> Work order
From the entries, filter out every line that lacks "first" and copy the rest.

> Exercise material
▬▬▬▬▬▬▬▬▬▬

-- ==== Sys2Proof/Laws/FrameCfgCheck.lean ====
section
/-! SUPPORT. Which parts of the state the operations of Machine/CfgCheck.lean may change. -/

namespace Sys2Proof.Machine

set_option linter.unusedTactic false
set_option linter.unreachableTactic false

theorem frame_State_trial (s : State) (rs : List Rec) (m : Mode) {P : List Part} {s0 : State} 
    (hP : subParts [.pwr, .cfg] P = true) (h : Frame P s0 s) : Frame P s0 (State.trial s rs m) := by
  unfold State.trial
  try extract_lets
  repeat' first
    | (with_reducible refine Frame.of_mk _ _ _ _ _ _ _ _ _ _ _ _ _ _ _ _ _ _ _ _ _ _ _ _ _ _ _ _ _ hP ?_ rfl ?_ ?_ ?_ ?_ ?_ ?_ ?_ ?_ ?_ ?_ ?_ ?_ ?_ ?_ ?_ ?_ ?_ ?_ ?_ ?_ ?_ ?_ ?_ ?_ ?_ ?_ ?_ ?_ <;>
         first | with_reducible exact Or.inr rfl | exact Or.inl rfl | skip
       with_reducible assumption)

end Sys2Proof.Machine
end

▬▬▬▬▬▬▬▬▬▬

> Written response
  repeat' first
         first | with_reducible exact Or.inr rfl | exact Or.inl rfl | skip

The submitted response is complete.